Most scanners stop at *"vulnerable: yes"*. That is the half a triager throws away. `pocforge` produces, for every finding, a runnable artifact — an HTML page, a curl command, an auto-submitting form — that the reviewer can open in a browser and watch the bug fire.
The point is not better detection. The point is shorter time-to-triage.
## What it detects
| ID | Bug | Severity range | PoC artifact |
| ---------- | --------------------------------------------------- | -------------- | ------------------------------------- |
| CORS-001 | Reflected attacker origin + credentials | CRITICAL | HTML that reads victim data |
| CORS-002 | Reflected attacker origin, no credentials | MEDIUM | HTML (unauthenticated read) |
| CORS-003 | `Origin: null` accepted + credentials | HIGH | Sandboxed-iframe HTML |
| REDIR-001 | Open redirect (vanilla + 5 bypass payloads) | HIGH / MEDIUM | Clickable URL + curl reproduction |
| CSRF-001 | POST form without anti-CSRF token | HIGH / MEDIUM | Auto-submitting HTML form |
| CLICK-001 | Page can be framed (no XFO, no `frame-ancestors`) | HIGH | Overlay clickjacking page |
Run `pocforge --list-checks` to print this list from the tool.
## What this won't do
- **Authenticated scans.** No login flow, no session juggling. If you need cookies, route through Burp with `--burp` and let the proxy add them.
- **Crawl.** Give it URLs. It tests those URLs. It will not spider your scope file.
- **Pretend `ACAO: *` is a finding.** Browsers refuse to send credentials there. Reporting it is how you lose reputation on HackerOne.

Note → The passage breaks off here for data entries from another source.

-- ==== Sys2Proof/Decode.lean ====
section
/-! DEFINITION. No row of the opcode table gives bits: a command reaches the block as an access or an
event, never as an instruction word. -/

namespace Sys2Proof

/-- The command a word spells: none, for every word. -/
def decodeTableWord (_nbits _w : Nat) : Option Instr := none

end Sys2Proof
end

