/-- A request that arrives now comes after the decision point of the segment run in play: its end is
determined and less than 16 vectors ahead (R188; notes/assumptions/34.md). -/
def lateNow (r : Run) : Bool :=
  match r.lastAddr with
  | none => false
  | some a =>
    match toSegEnd 17 a r.lastRpt r.ending.isSome (ahead r) with
    | none => false
    | some d => d < 16

/-- Plaza p takes a jump request; an older one's SEQ_JUMP ends with E_ABORTED (R189). -/
def requestJump (s : State) (p : Fin 16) (target : BitVec 16) (op : Option OpId) : State :=
  let r := (s.plz[p]).run
  let s := match r.jump with
    | some j => (j.op.toList).foldl (fun s i => finishOp s i eAborted []) s
    | none => s
  modRun s p fun r => { r with jump := some { target := target, op := op, late := lateNow r } }

/-! ### Events of the stream that others wait for (R258, R278, R304) -/

/-- A marker of Plaza p passes: acquisitions and AWG runs that wait for it are triggered (R258,
Table AWG-9). -/
def markSeen (s : State) (p : Fin 16) (mid : BitVec 16) : State :=
  let s := trigAcqs s p fun a => a.trig == 2 && a.mid == mid
  modAwg s p fun a =>
    if a.run.phase = .armed ∧ a.run.trig = 3 ∧ a.run.mid = mid then
      { a with run := { a.run with fired := true } }
    else a

/-! ### Run start and end (R191 to R194) -/

/-- SEQ_RUN may start on Plaza p: ON, leader or alone, START within the program (R192). -/
def runAllowed (s : State) (p : Fin 16) (d : List Word) : Bool :=
  let P := s.plz[p]
  P.eng.st == .on && !P.cfg.linked && bits (wd d 3) 15 0 < P.seq.imem.length

/-- A SEQ_RUN arms on Plaza p: CV values and match-fail flags clear, the site-data pointer is set
(R192). -/
def armRun (s : State) (p : Fin 16) (id : OpId) (d : List Word) : State :=
  let set := setOf s p
  let keep := (wd d 5).getLsbD 15
  let s := clearFlags s p
  let s := set.foldl (fun s q =>
    let s := mapChans s q fun _ ch => { ch with cv := none }
    if keep then s
    else modSeq s q fun x => { x with sdPtr := BitVec.ofNat 15 (bits (wd d 5) 14 0) }) s
  modRun s p fun r =>
    { phase := .armed, op := some id, arm := bits (wd d 4) 1 0,
      siteEn := BitVec.ofNat 256 (leNat (bytesOf ((d.drop 6).take 8))),
      pc := BitVec.ofNat 16 (bits (wd d 3) 15 0), nextId := r.nextId, holdRec := r.holdRec }

/-- The next SEQ_RUN that waits for Plaza p arms; one that cannot start ends with E_ARG (R192). -/
def armNext : List OpId → State → Fin 16 → State
  | [], s, p => modPlz s p fun P => { P with runQ := [] }
  | id :: r, s, p =>
    match op? s id with
    | some o =>
      if o.live then
        if runAllowed s p o.cur then
          armRun (modPlz s p fun P => { P with runQ := r }) p id o.cur
        else armNext r (finishOp s id eArg []) p
      else armNext r s p
    | none => armNext r s p

/-- In-stream actions take effect on the set that p leads, at a cycle and before a vector with this
TAG and USER (R169, Table CAP-5). -/
def takeAct (s : State) (p : Fin 16) (cycle : BitVec 48) (user : BitVec 16) (tag : Word) : Act → State
  | .evt t => fire s (0x01 + p.val) t.toNat
  | .mark m => (setOf s p).foldl (fun s q => markSeen (fqMarker s q cycle user tag false m (s.plz[q]).tim.stale) q m) s
  | .step set n =>
    (setOf s p).foldl (fun s q =>
      modSeq s q fun x => { x with sdPtr := if set then n else x.sdPtr + n }) s
  | .clrf => clearFlags s p

/-- Sticky run flags (Table SEQ-9). -/
def runFlags (r : Run) : Nat :=
  32 * b2n r.sdWrap + 16 * b2n r.setMiss + 8 * b2n r.short + 4 * b2n r.edgeClip + 2 * b2n r.stale +
    b2n r.underrun

/-- The SEQ_JUMP whose request has taken effect ends with OK and a cycle number (R189). -/
def jumpDone (s : State) (p : Fin 16) (cycle : BitVec 64) : State :=
  match (s.plz[p]).run.jumped with
  | none => s
  | some id =>
    finishOp (modRun s p fun r => { r with jumped := none }) id stOk
      [cycle.setWidth 32, (cycle >>> 32).setWidth 32]

/-- Of the EVTs that one vector carries the first fires: a source fires at most once in a cycle (R341;
notes/assumptions/92.md). -/
def oneEvt (acts : List Act) : List Act :=
  let evt (a : Act) : Bool := match a with | .evt _ => true | _ => false
  (acts.find? evt).toList ++ acts.filter fun a => !evt a

/-- What the end of a run does to its records, step and sources, once timing zero has come
(R169, R186, R225, R236, Table LAN-1). -/
def closeRun (s : State) (p : Fin 16) (status : BitVec 8) : State :=
  let r := (s.plz[p]).run
  let s := judgeAll (holdGaps s p) p
  let s := (oneEvt r.acts).foldl (fun s a => takeAct s p (r.cyc.setWidth 48) 0 0 a) s
  let s := (setOf s p).foldl (fun s q => fqEnd s q (r.cyc.setWidth 48) status) s
  let s := (setOf s p).foldl (fun s q => countRun s q r.zero r.siteEn status) s
  let s := (setOf s p).foldl (fun s q => modCap s q fun c => { c with hist := [], winLeft := 0 }) s
  fire s (0x21 + p.val) status.toNat

/-- The run of leader p ends with a status: jump requests and the SEQ_RUN complete, levels pop, the
next SEQ_RUN arms (R179, R189, R194). An armed run that ends is a run that ends: its SEQ_DONE source fires
(Table LAN-1; notes/assumptions/146.md). `quiet`: the end is a quiet point (R144). -/
def endRun (s : State) (p : Fin 16) (status : BitVec 8) (quiet : Bool) : State :=
  let r := (s.plz[p]).run
  if r.phase = .none then s
  else
    let s := if r.phase = .armed then
        fire ((oneEvt r.acts).foldl (fun s a => takeAct s p 0 0 0 a) s) (0x21 + p.val) status.toNat
      else closeRun s p status
    let s := jumpDone s p r.cyc
    let s := match r.jump with
      | some j => (j.op.toList).foldl (fun s i => finishOp s i eAborted []) s
      | none => s
    let s := popAll s p
    let s := modUc s p fun u => { u with busy := false, wait := none, need := none }
    let s := modRun s p fun r =>
      { siteEn := r.siteEn, pc := r.pc, lastPc := r.lastPc, cyc := r.cyc, ps := r.ps,
        nextId := r.nextId, holdRec := r.holdRec, zero := r.zero, zeroAt := r.zeroAt }
    let s := (r.op.toList).foldl (fun s i => finishOp s i status
      [r.cyc.setWidth 32, (r.cyc >>> 32).setWidth 32, r.lastPc.setWidth 32,
       BitVec.ofNat 32 (runFlags r)]) s
    let s := if quiet then quietSet s p else s
    armNext (inOrder s (s.plz[p]).runQ) s p

/-- The pending jump request of a run is discarded, its SEQ_JUMP ends with E_ABORTED (R189, R200). -/
def discardJump (s : State) (p : Fin 16) : State :=
  match (s.plz[p]).run.jump with
  | none => s
  | some j =>
    finishAll (modRun s p fun r => { r with jump := none }) j.op.toList eAborted

/-- The program ends with a status: levels pop at once, the run ends when its last vector has played
(R179), which is at once where it has issued none, armed or not, and the HALT is then a quiet point all the same
(R144; notes/assumptions/217.md); a jump request that is pending when HALT runs is discarded (R200). DESIGN CHOICE (R194
and R202 do not say when an END with another status, the loop lock limit or a SYNC timeout ends a run that has vectors to
play, notes/assumptions/167.md): it ends as for HALT, and a jump request that is pending stays and may take effect
before. -/
def endProgram (s : State) (p : Fin 16) (status : BitVec 8) : State :=
  let s := popAll s p
  let s := if status = stOk then discardJump s p else s
  let s := modRun s p fun r => { r with ending := some status }
  let r := (s.plz[p]).run
  if r.cur.isNone && r.fifo.isEmpty then endRun s p status (status == stOk) else s

end Sys2Proof.Machine
end

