-- ==== Sys2Proof/Machine/CtxOps.lean ====
section
/-! DEFINITION. How a context ends: its rings, its operations, its engines and its resources
(02_host_rings, R59, R82, R83; 12_lanes, R347). -/

namespace Sys2Proof.Machine

/-! ### Lanes that lose their holder -/

/-- Both latches of the pair of Lane n clear (R343). -/
def clearLatches (s : State) (n : Fin 64) : State :=
  modLane s (evenOf n) fun l => { l with latchG := false, latchS := false }

/-- A trigger on its way to the gate latch of the pair of Lane n. -/
def gateOf (n : Fin 64) (t : Trigger) : Bool := t.task == 0xFE && evenOf t.lane == evenOf n

/-- Lane n takes EN = 0 and keeps its count (R347); its pair's latches clear, and so does what has not reached the
gate latch yet (R343). -/
def disableLane (s : State) (n : Fin 64) : State :=
  clearLatches (modLane { s with triggers := s.triggers.filter fun t => !gateOf n t } n
    fun l => { l with en := false }) n

/-! ### Releasing -/

/-- The engines that go with a resource: DGp and AWGp go with Plaza p (R81). -/
def engsOf : Res → List Eng
  | .plaza p => [.plaza p, .awg p, .dg p]
  | .dps n => [.dps n]
  | .tmu n => [.tmu n]
  | .re k => [.re k]
  | .lane _ => []
  | .portM => [.portM]

/-- Everything that can be claimed. -/
def allRes : List Res :=
  (List.finRange 16).map .plaza ++ (List.finRange 32).map .dps ++ (List.finRange 64).map .tmu ++
  (List.finRange 4).map .re ++ (List.finRange 64).map .lane ++ [.portM]

/-- What context c holds. -/
def heldBy (s : State) (c : CtxId) : List Res := allRes.filter fun r => holder s r == some c

/-- A resource goes back: a Plaza loses its bindings and an open step, a Lane is disabled (R82, R347). -/
def releaseRes (s : State) (r : Res) : State :=
  let s := setHolder s r none
  match r with
  | .plaza p => dropSteps (clearBindings s p) fun t => t.plazas.getLsbD p.val
  | .lane n => disableLane s n
  | _ => s

/-- A link-set member that stops only with a leader the context does not hold (R83 step 5). -/
def outsideSet (s : State) (held : List Res) (e : Eng) : Bool :=
  match e with
  | .plaza p => (s.plz[p]).cfg.linked && !held.contains (.plaza (leaderOf s p))
  | _ => false

/-- The engines that a context's end stops and waits for. -/
def endEngs (s : State) (held : List Res) : List Eng :=
  (held.flatMap engsOf).filter fun e => !outsideSet s held e

/-- A disable for an engine that is not OFF; a member's goes through its leader. -/
def endDisable (s : State) (e : Eng) : State :=
  if isMember s e || isOff s e then s else disableEng s e none .alone

/-! ### The steps of R83 -/

/-- Context c is open. -/
def isOpen (s : State) (c : CtxId) : Bool := (ctx? s c).isSome

/-- The engine that a running operation holds busy: it stops the operation when disabled. -/
def opEngs (o : Op) : List Eng :=
  let d := o.cur
  let p : Fin 16 := Fin.ofNat 16 (bits (wd d 2) 3 0)
  match opcodeOf d with
  | 0x10 => [.plaza p]
  | 0x11 => [.plaza p]
  | 0x15 => [.plaza p]
  | 0x51 => if (wd d 2).getLsbD 31 then [] else [.dg p]
  | 0x54 => [.tmu (Fin.ofNat 64 (bits (wd d 2) 5 0))]
  | 0x55 =>
    if (wd d 2).getLsbD 24 then [.tmu (Fin.ofNat 64 (bits (wd d 2) 5 0))] else [.dg p]
  | 0x60 => [.awg p]
  | 0x64 => [.awg p]
  | 0x70 => [.re (Fin.ofNat 4 (bits (wd d 2) 1 0))]
  | 0x74 => [.re (Fin.ofNat 4 (bits (wd d 2) 1 0))]
  | 0x78 => [.dps (Fin.ofNat 32 (bits (wd d 2) 4 0))]
  | 0x90 => [.portM]
  | 0x91 => [.portM]
  | _ => []

/-- The operation is in force on that engine: a run, an acquisition, a measurement or a start in progress,
not one that waits its turn. -/
def inForce (s : State) (o : Op) (e : Eng) : Bool :=
  (getEng s e).startOps.contains o.id || (getEng s e).heldOps.contains o.id ||
    match e with
    | .plaza p => (s.plz[p]).run.op == some o.id && (s.plz[p]).run.phase != .none
    | .dg p => s.dram.acqs.any fun a => a.op == o.id && a.plaza == p
    | .tmu n => ((s.tmu[n]).meas.map (·.op)) == some o.id
    | .awg a => (s.awg[a]).run.op == some o.id
    | .re k => (s.re[k]).run.op == some o.id
    | .portM => s.pm.xfer == some o.id
    | .dps _ => false

/-- Operations of context c that have not ended. -/
def liveOps (s : State) (c : CtxId) : List Op := s.ops.filter fun o => o.ctx == c && o.live

/-- Those of some operations that no engine has to end for them are abandoned. -/
def abortLoose (s : State) (ops : List Op) : State :=
  ops.foldl (fun s o =>
    match op? s o.id with
    | some o' =>
      if o'.live && !((opEngs o').any fun e =>
          inForce s o' e || (getEng s e).stopOps.contains o'.id) then abortOp s o'.id eAborted
      else s
    | none => s) s

/-- Digitizer acquisitions that a context's CTX_CLOSE ends with E_ABORTED, those triggered too (Table MEA-12). -/
def closeAcqs (s : State) (c : CtxId) (ops : List Op) : State :=
  match ctx? s c with
  | some x =>
    (match x.phase with
     | .closing _ => killAcqs s fun a => ops.any fun o => o.id == a.op
     | _ => s)
  | none => s

/-- Steps 1 to 3 of R83: undispatched operations end with E_ABORTED, its open steps are discarded (R235), an
engine running one of its operations is disabled, what has no engine to disable is abandoned; one that
waits for its engine's OFF ends with that (R46). -/
def abortCtx (s : State) (c : CtxId) : State :=
  let ops := liveOps s c
  let s := dropSteps s fun t => t.ctx == c
  let s := ops.foldl (fun s o =>
    if o.phase = .waiting then completeOp s o.id eAborted [] else s) s
  let engs := ops.flatMap fun o =>
    if o.phase = .running then (opEngs o).filter (inForce s o) else []
  let s := abortLoose (closeAcqs s c ops) ops
  let s := engs.eraseDups.foldl endDisable s
  abortLoose s ops

/-- No operation of context c is in the operation table. -/
def drained (s : State) (c : CtxId) : Bool := s.ops.all fun o => o.ctx != c

/-- A ring is detached: bindings to it clear, and what waits for it goes (R59, R89, R228, R241). Entries counted
towards a vector that has not been raised are gone with the ring, and raise none (R98;
notes/assumptions/245.md). -/
def detachRing (s : State) (n : RingId) : State :=
  match ring? s n with
  | none => s
  | some r =>
    let s := match r.ty with
      | .fq => dropFq s n
      | .mq => dropMq s n
      | _ => s
    { s with rings := s.rings.filter fun x => x.num != n }

/-- A LANE_EVENT has been written or lost: its Lane may raise another (Table LAN-2, HOST). -/
def eventGone (s : State) (r : EqRec) : State :=
  if r.code = 6 then modLane s (Fin.ofNat 64 r.index.toNat) fun l => { l with hostPend := false } else s

/-- The pending records of a context are discarded (R59). -/
def dropEq (s : State) (c : CtxId) : State :=
  (eqPendOf s c).recs.foldl eventGone { s with eqPend := s.eqPend.filter fun e => e.ctx != c }

/-- A record goes to context 0's EQ; a FAULT record is never lost (R90, R430). -/
def postMoved (s : State) (r : EqRec) : State :=
  let e := eqPendOf s 0
  if r.code = 1 then setEqPend s { e with recs := e.recs ++ [r] }
  else if eqRoom e false then postEq s none r
  else eventGone (postEq s none r) r

/-- The pending records of a context that has lost its EQ go to context 0's EQ (R90, Table BOOT-11). -/
def moveEq (s : State) (c : CtxId) : State :=
  let e := eqPendOf s c
  let s := { s with eqPend := s.eqPend.filter fun e => e.ctx != c }
  let s := e.recs.foldl postMoved s
  if e.lost = 0 then s
  else
    let z := eqPendOf s 0
    setEqPend s { z with lost := z.lost + e.lost }

/-- Step 5 of R83 begins: every engine the context holds is disabled, but for those that a disable reached at
this same instant (R44). -/
def closeEngines (s : State) (c : CtxId) (op : Option OpId) (hit : List Eng) : State :=
  let held := heldBy s c
  let s := modCtx s c fun x => { x with phase := .closingEngines op, held := held }
  ((endEngs s held).filter fun e => !hit.contains e).foldl endDisable s

/-- A context whose engines have all reached OFF: its rings are detached, its records freed, its resources
released; it is free (R83 steps 6 and 7, R235, R255). -/
def finishClose (s : State) (x : Ctx) (op : Option OpId) : State :=
  let s := if x.num = 0 then s
    else ((s.rings.filter fun r => r.ctx == x.num).map (·.num)).foldl detachRing s
  let s := if x.num = 0 then s
    else moveEq { s with dram := { s.dram with recs := s.dram.recs.filter fun r => r.ctx != x.num } } x.num
  let s := x.held.foldl releaseRes s
  let s := { s with ctxs := s.ctxs.filter (· != x) }
  match op with
  | some id => completeOp s id stOk [BitVec.ofNat 32 x.aborted]
  | none => s

/-- Every closing context whose engines are OFF closes. -/
def closeCheck (s : State) : State :=
  s.ctxs.foldl (fun s x =>
    match x.phase with
    | .closingEngines op =>
      if (endEngs s x.held).all (isOff s) then finishClose s x op else s
    | _ => s) s

/-- The last operation of an aborting or closing context has gone (R83 step 4). -/
def ctxDrained (s : State) (c : CtxId) : State :=
  match ctx? s c with
  | none => s
  | some x =>
    if !drained s c then s
    else
      match x.phase with
      | .aborting op =>
        let s := modCtx s c fun x => { x with phase := .normal, aborted := 0 }
        (match op with
         | some id => completeOp s id stOk [BitVec.ofNat 32 x.aborted]
         | none => s)
      | .closing op => closeCheck (closeEngines s c op [])
      | _ => s

end Sys2Proof.Machine
end

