-- ==== Sys2Proof/Machine/Timing.lean ====
section
/-! DEFINITION. The timing commands: timing sets, deskew tables, quiet points, the band-hold time
(04_timing, R138 to R156). -/

namespace Sys2Proof.Machine

/-! ### Timing sets (R138, R140, R143) -/

/-- Column entry k of a timing set table (Table TIM-5). -/
def tsCol (bs : List Byte) (k : Nat) : TCol :=
  let w (i : Nat) : Nat := numAt bs (16 + 32 * k + 4 * i) 4
  { don := w 0, dat := w 1, ret := w 2, doff := w 3, sopn := w 4, scls := w 5,
    win := (w 6).testBit 4, dfmt := w 6 % 8 }

/-- Reserved bits of column entry k are 0 and DFMT is valid (Table TIM-5). -/
def tsRsv (bs : List Byte) (k : Nat) : Bool :=
  let w (i : Nat) : Nat := numAt bs (16 + 32 * k + 4 * i) 4
  ((List.range 6).all fun i => decide (w i < 2 ^ 25)) && w 6 &&& 0x17 == w 6 && w 7 == 0 &&
    decide (w 6 % 8 < 4)

/-- The constraints of R138 on a column entry. -/
def TCol.ok (p : Nat) (ddm : Bool) (c : TCol) : Bool :=
  decide (c.don ≤ c.dat && c.dat + 1 ≤ p && c.doff + 1 ≤ p) &&
    (!(c.dfmt == 0 && !ddm) || c.ret == 0) &&
    (!(c.dfmt != 0 || ddm) || decide (c.dat + 625 ≤ c.ret && c.ret + 1 ≤ p && c.ret + 625 ≤ c.dat + p)) &&
    (c.dfmt != 3 || c.don == c.dat || decide (c.don + 625 ≤ c.dat)) && (!ddm || c.dfmt == 0) &&
    (if c.win then decide (c.sopn + 400 ≤ c.scls && c.scls ≤ c.sopn + p && c.scls + 1 ≤ 2 * p)
     else decide (c.sopn + 1 ≤ 2 * p) && c.scls == 0)

/-- A timing set table of length len passes R138 and R140 on Plaza p. -/
def tsOk (s : State) (bs : List Byte) (len : Nat) (p : Fin 16) : Bool :=
  let w := widthOf s p
  let per := numAt bs 4 4
  let ddm : Bool := numAt bs 8 4 == 1
  len == 16 + 32 * w && numAt bs 0 4 == at_ 16 w + 1 && decide (1250 ≤ per && per < 2 ^ 24) &&
    decide (numAt bs 8 4 < 2) && numAt bs 12 4 == 0 &&
    ((List.range w).all fun k => tsRsv bs k && (tsCol bs k).ok per ddm)

/-- The timing set of a table. A table has entries for the columns below W only (R140); the columns above it take the
defaults of R141, which a site made wider later would use (notes/assumptions/247.md). -/
def tsSet (bs : List Byte) (w : Nat) : TSet :=
  { period := numAt bs 4 4, ddm := numAt bs 8 4 == 1,
    cols := updAll (Vector.replicate 64 ({} : TCol)) fun k c => if k.val < w then tsCol bs k.val else c }

/-- Plaza p takes a staged load at once or waits for a quiet point (R143). -/
def stageTs (s : State) (p : Fin 16) (x : Staged) : State :=
  if quietThroughout s p || (s.plz[p]).cfg.linked then applyStaged s p x
  else modTim s p fun t => { t with staged := t.staged ++ [x] }

def execTsLoad (op : OpId) (s : State) : Out :=
  .next (runDesc s op 0x30 fun s _ d =>
    let ps := plazasOf (BitVec.ofNat 16 (bits (wd d 2) 15 0))
    let i : Fin 64 := Fin.ofNat 64 (bits (wd d 3) 5 0)
    let len := bits (wd d 6) 11 0
    let bs := hostRead s (wd64 d 4) len
    if ps.all (tsOk s bs len) then
      endStaged (ps.foldl (fun s p => stageTs s p (.ts i (tsSet bs (widthOf s p)) op)) s) op
    else finishOp s op eArg [])

/-! ### Deskew (R147, R148) -/

/-- The deskew entry of channel i in a table (Table TIM-7). -/
def dskEnt (bs : List Byte) (i : Nat) : Dsk :=
  let h (k : Nat) : Int := sgn 16 (numAt bs (16 + 8 * i + 2 * k) 2)
  { r := h 0, f := h 1, z := h 2, s := h 3 }

/-- The limits of R147 on an entry. -/
def Dsk.ok (e : Dsk) : Bool :=
  ([e.r, e.f, e.z, e.s].all fun x => decide (x.natAbs ≤ 10000)) &&
    decide ((e.r - e.f).natAbs ≤ 200 && (e.r - e.z).natAbs ≤ 200 && (e.f - e.z).natAbs ≤ 200)

/-- A deskew table passes R147. -/
def dskOk (bs : List Byte) : Bool :=
  numAt bs 0 16 == 1 && (List.range 64).all fun i => (dskEnt bs i).ok

/-- The table of some bytes. -/
def dskTab (bs : List Byte) : Vector Dsk 64 :=
  updAll (Vector.replicate 64 ({} : Dsk)) fun i _ => dskEnt bs i.val

/-- The bytes of a held table (Table TIM-7). -/
def dskBytes (t : Vector Dsk 64) : List Byte :=
  let h (x : Int) : List Byte := leBytes 2 (BitVec.ofInt 16 x).toNat
  leBytes 16 1 ++ (List.finRange 64).flatMap fun i => h t[i].r ++ h t[i].f ++ h t[i].z ++ h t[i].s

/-- Plaza p takes a deskew table at once, or at its next quiet point where the band is the applied one
(R148). -/
def stageDsk (s : State) (p : Fin 16) (b : Fin 8) (x : Staged) : State :=
  if quietThroughout s p || (s.plz[p]).tim.applied != b then applyStaged s p x
  else modTim s p fun t => { t with staged := t.staged ++ [x] }

def execDskLoad (op : OpId) (s : State) : Out :=
  .next (runDesc s op 0x31 fun s _ d =>
    let b : Fin 8 := Fin.ofNat 8 (bits (wd d 3) 2 0)
    let bs := hostRead s (wd64 d 4) 528
    if bits (wd d 6) 11 0 = 528 && dskOk bs then
      endStaged (stageDsk s (plzIx d) b (.dsk b (dskTab bs) op none)) op
    else finishOp s op eArg [])

def execDskRead (op : OpId) (s : State) : Out :=
  .next (runDesc s op 0x32 fun s _ d =>
    let t := ((s.plz[plzIx d]).tim.dsk)[Fin.ofNat 8 (bits (wd d 3) 2 0)]
    finishOp (hostWrite s (wd64 d 4) (dskBytes t)) op stOk [])

/-! ### Quiet points and bands (R144, R150, R151) -/

/-- A quiet point that no other command brings: the Plaza that leads is OFF or in FAULT, or a run stands at
the cycle start of its first vector (R144). -/
def execQuietPoint (p : PlazaIx) (s : State) : Out :=
  .next (
    let l := leaderOf s p
    let r := (s.plz[l]).run
    if quietThroughout s l || (r.phase == .running && r.cyc == 0) then quietSet s l else s)

def execBandHoldExpiry (p : PlazaIx) (s : State) : Out :=
  .next (
    let t := (s.plz[p]).tim
    let b := targetBand s p
    if b = t.applied ∨ t.stale then s
    else postEq (modTim s p fun t => { t with stale := true }) (holder s (.plaza p))
      (mkEq s 0x0003 p.val (BitVec.ofNat 32 b.val) 0))

end Sys2Proof.Machine
end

- **Hide its traffic.** Every probe carries a `User-Agent: pocforge/...` header. Assume the WAF sees you.
## Install
pip install -e .
Python 3.10+.
## Usage
# Single URL → print markdown report to stdout
pocforge https://target.example.com/
# Single URL → write report.md + per-PoC files into a dir
pocforge https://target.example.com/ -o reports/target/
# Batch
pocforge -f targets.txt -o reports/ --burp
# Pipe to other tools
pocforge https://target.example.com/ --json | jq '.[].findings[].check_id'
# Force everything through Burp (alias for --proxy http://127.0.0.1:8080 --insecure)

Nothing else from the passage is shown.